═══ DATA RECORDS ═══

-- ==== Sys2Proof/Config.lean ====
section
/-! DEFINITION. The configuration record CFG (`00_scope.md` R8), its reference value CFG_REF (`cfg`: log entry
1), the types the configuration and the environment's ports need, and the free
values (constants without a body: nothing constrains them). -/

namespace Sys2Proof

/-- The BUS access widths in bits (R8 `BUS_WIDTHS`, R61). -/
inductive Width where
  | w8 | w16 | w32 | w64 | w128
deriving DecidableEq, Repr

/-- Bytes per access (R11). -/
def Width.bytes : Width → Nat
  | .w8 => 1
  | .w16 => 2
  | .w32 => 4
  | .w64 => 8
  | .w128 => 16

/-- All five widths. -/
def Width.all : List Width := [.w8, .w16, .w32, .w64, .w128]

/-- The pipeline classes (`40_core_step.md` R125). -/
inductive PipeClass where
  | int | branch | mult | div | ldst | copctl
deriving DecidableEq, Repr

/-- The exceptions, complete (`60_exceptions.md` R271). -/
inductive ExcKind where
  | interrupt | syscall | breakpoint | trap
deriving DecidableEq, Repr

/-- Granularity of the interrupt check (R8 `IRQ_CHECK`, R275). -/
inductive IrqCheck where
  | perSlice | perStep
deriving DecidableEq, Repr

/-- The name of a device of a route table. DESIGN CHOICE (log entry 27): `ROUTES` is open (`00_scope.md` R8,
`20_memory.md` R70) and the spec fixes no set of names. The twelve entries of CFG_REF's table (R72) have a constructor
each, any further device of another table is `other n`, and two entries with one name are one device. -/
inductive DeviceName where
  | iopRam | timers | gsPriv | dmac | vu0Code | vu0Data | vu1Code | vu1Data | mainRam | bootRom
  | intcStat | intcMask
  /-- A device that CFG_REF's table does not have, by a number that the configuration chooses. -/
  | other (n : Nat)
deriving DecidableEq, Repr

/-- The device kinds (R71): a byte array, possibly read-only, or an external register file. -/
inductive DeviceKind where
  | memory (readOnly : Bool)
  | register
deriving DecidableEq, Repr

/-- A device of the route table with the widths it has delegates for (R71). The name that R70 gives the entry stands
here (log entry 27). -/
structure Device where
  name : DeviceName
  kind : DeviceKind
  rdWidths : List Width
  wrWidths : List Width
deriving DecidableEq, Repr

/-- A window `(name, base, size, dev)` of the route table (R70); the name is the device's (log entry 27). -/
structure Window where
  base : Nat
  size : Nat
  dev : Device
deriving DecidableEq, Repr

/-- An exact-match entry `(name, addr, dev)` of the route table (R70); the name is the device's (log entry 27). -/
structure ExactEntry where
  addr : Nat
  dev : Device
deriving DecidableEq, Repr

/-- What an agent outside the block can do to it (`47_run_loop_host.md` R258): one port operation. -/
inductive PortOp where
  /-- `BusRead(w, pa)` -/
  | busRead (w : Width) (pa : Word)
  /-- `BusWrite(w, pa, v)` -/
  | busWrite (w : Width) (pa : Word) (v : Quad)
  /-- `register_function(callback)` -/
  | registerFunction
  /-- `add_event(handler_id, cycles_from_now, payload)`: a signed 64-bit offset and a u64 (`46_scheduler.md` R226) -/
  | addEvent (handlerId : Nat) (cyclesFromNow : Dword) (payload : Dword)
  /-- `add_timer(handler_id, interval)`: a u64 (`46_scheduler.md` R228) -/
  | addTimer (handlerId : Nat) (interval : Dword)
  /-- `irq_set(i, level)` -/
  | irqSet (line : Nat) (level : Bool)
  /-- `InterlockRequest(VU)`, vector unit 0 in its turn only -/
  | interlockRequest
  /-- wake of the graphics worker: no effect on the block (R83) -/
  | wakeGraphics
deriving DecidableEq, Repr

/-- What the environment does at one point where the spec lets it act (a device access, an external unit's turn, a
fired handler): the value it answers with (used by a device read alone) and the port operations it performs, in
order, before it returns (`20_memory.md` R78, `46_scheduler.md` R222, `47_run_loop_host.md` R255). -/
structure EnvAnswer where
  value : Quad
  ops : List PortOp
deriving DecidableEq, Repr, Inhabited

/-- The external units the run loop advances (`47_run_loop_host.md` R251): secondary CPU, DMA controller, vector
units 0 and 1, video interface. -/
inductive ExtUnit where
  | iop | dma | vu0 | vu1 | vif
deriving DecidableEq, Repr

/-- The configuration record CFG (`00_scope.md` R8). `GPR_COUNT`, `GPR_WIDTH`, `PC_WIDTH`, `PADDR_WIDTH`,
`BUS_WIDTHS` and `INSTR_BYTES` are fixed by the source, and `BYTE_ORDER` cannot be switched (`20_memory.md` R62); they
are built into the types and the decoder. `ROUTES` is the pair of `windows` and `exact`. -/
structure Config where
  translate : Word → Word
  windows : List Window
  exact : List ExactEntry
  decodeTable : List Row
  /-- `UNMAPPED_READ_VALUE`, one value (R8). DESIGN CHOICE (log entry 29): the spec states no width for it; it is held
  in 128 bits, the widest an access takes, and an access cuts it to its own width (`20_memory.md` R65, "as u(w)"). -/
  unmappedReadValue : Quad
  ieStackDepth : Nat
  causeCode : ExcKind → BitVec 5
  excVector : Word
  resetPc : Word
  irqCheck : IrqCheck
  nIrq : Nat
  stepCost : Nat
  latency : PipeClass → Nat
  throughput : PipeClass → Nat
  minRunCycles : Nat
  idleBudget : Nat
  busDiv : Nat
  iopDiv : Nat
  frameCycles : Option Dword
  icacheLines : Nat
  icacheEnabled : Bool
  /-- `INIT_IMAGE` of every MEMORY device (`10_state.md` R20, R52), by physical address. -/
  initImage : Nat → Byte
  /-- What each external unit's `reset()` does to the block: a finite sequence of port operations
  (`47_run_loop_host.md` R255, R258; `70_reset_and_hazards.md` R303; log entry 17). -/
  unitReset : ExtUnit → List PortOp
  /-- What each REGISTER device's `reset()` does to the block (R255, R258, R303; log entry 17). -/
  deviceReset : DeviceName → List PortOp

/-- A read-write MEMORY device with all five widths (R71). -/
def ramDevice (n : DeviceName) : Device :=
  { name := n, kind := .memory false, rdWidths := Width.all, wrWidths := Width.all }

/-- A read-only MEMORY device: its `wr_widths` is empty (R71). -/
def romDevice (n : DeviceName) : Device :=
  { name := n, kind := .memory true, rdWidths := Width.all, wrWidths := [] }

/-- A REGISTER device with all five widths (R71). -/
def registerDevice (n : DeviceName) : Device :=
  { name := n, kind := .register, rdWidths := Width.all, wrWidths := Width.all }

/-- The windows of CFG_REF in the order of `20_memory.md` R72. PRESUMED (log entry 1): the spec marks every address
and size as general knowledge. -/
def refWindows : List Window :=
  [ { base := 0x1C000000, size := 0x00200000, dev := ramDevice .iopRam },
    { base := 0x10000000, size := 0x00002000, dev := registerDevice .timers },
    { base := 0x12000000, size := 0x00002000, dev := registerDevice .gsPriv },
    { base := 0x10008000, size := 0x00007000, dev := registerDevice .dmac },
    { base := 0x11000000, size := 0x00001000, dev := ramDevice .vu0Code },
    { base := 0x11004000, size := 0x00001000, dev := ramDevice .vu0Data },
    { base := 0x11008000, size := 0x00004000, dev := ramDevice .vu1Code },
    { base := 0x1100C000, size := 0x00004000, dev := ramDevice .vu1Data },
    { base := 0x00000000, size := 0x02000000, dev := ramDevice .mainRam },
    { base := 0x1FC00000, size := 0x00400000, dev := romDevice .bootRom } ]

/-- The exact-match entries of CFG_REF (R72). -/
def refExact : List ExactEntry :=
  [ { addr := 0x1000F000, dev := registerDevice .intcStat },
    { addr := 0x1000F010, dev := registerDevice .intcMask } ]

/-- Latency per class in CFG_REF (`40_core_step.md` R128). -/
def refLatency : PipeClass → Nat
  | .mult => 4
  | .div => 37
  | .int | .branch | .ldst | .copctl => 1

/-- Throughput per class in CFG_REF (R128). -/
def refThroughput : PipeClass → Nat
  | .mult => 2
  | .div => 37
  | .int | .branch | .ldst | .copctl => 1

/-- Cause codes in CFG_REF (`60_exceptions.md` R271). -/
def refCauseCode : ExcKind → BitVec 5
  | .interrupt => 0
  | .syscall => 8
  | .breakpoint => 9
  | .trap => 13

/-- The reference configuration CFG_REF (R8). Every definition of the machine that a parameter of R8 reaches takes the
configuration as its last argument `c`, with `cfg` where none is given; `exec`, `step` and `State.reset`, whose types
the host fixes, are the machine at `cfg`. -/
def cfg : Config :=
  { translate := fun v => v &&& 0x1FFFFFFF#32
    windows := refWindows
    exact := refExact
    decodeTable := decodeTable
    unmappedReadValue := 0
    ieStackDepth := 3
    causeCode := refCauseCode
    excVector := 0x80000180#32
    resetPc := 0xBFC00000#32
    irqCheck := .perSlice
    nIrq := 8
    stepCost := 1
    latency := refLatency
    throughput := refThroughput
    minRunCycles := 1
    idleBudget := 32
    busDiv := 2
    iopDiv := 8
    frameCycles := none
    icacheLines := 0
    icacheEnabled := false
    initImage := fun _ => 0
    unitReset := fun _ => []
    deviceReset := fun _ => [] }

/-- FREE VALUE (log entry 5): what the environment does the n-th time it is consulted beyond the answers listed in
the state (`20_memory.md` R78: "a w-bit value that the spec does not determine"). -/
opaque Config.freeAnswer : Nat → EnvAnswer

/-- FREE VALUE (log entry 16): the constant `SIGNATURE` of a saved blob (`47_run_loop_host.md` R262). -/
opaque Config.saveSignature : Nat

/-- FREE VALUE (log entry 16): the constant `VERSION` of a saved blob (`47_run_loop_host.md` R262). -/
opaque Config.saveVersion : Nat

end Sys2Proof
end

═══

REQUIREMENT: Could you return exactly the stretch of the data above that starts at the line with "Word) (v : Quad)" and ends at the line with "(payload : Dword)", both lines included?

RESPONSE AREA:
  | busWrite (w : Width) (pa : Word) (v : Quad)
  /-- `register_function(callback)` -/
  | registerFunction
  /-- `add_event(handler_id, cycles_from_now, payload)`: a signed 64-bit offset and a u64 (`46_scheduler.md` R226) -/
  | addEvent (handlerId : Nat) (cyclesFromNow : Dword) (payload : Dword)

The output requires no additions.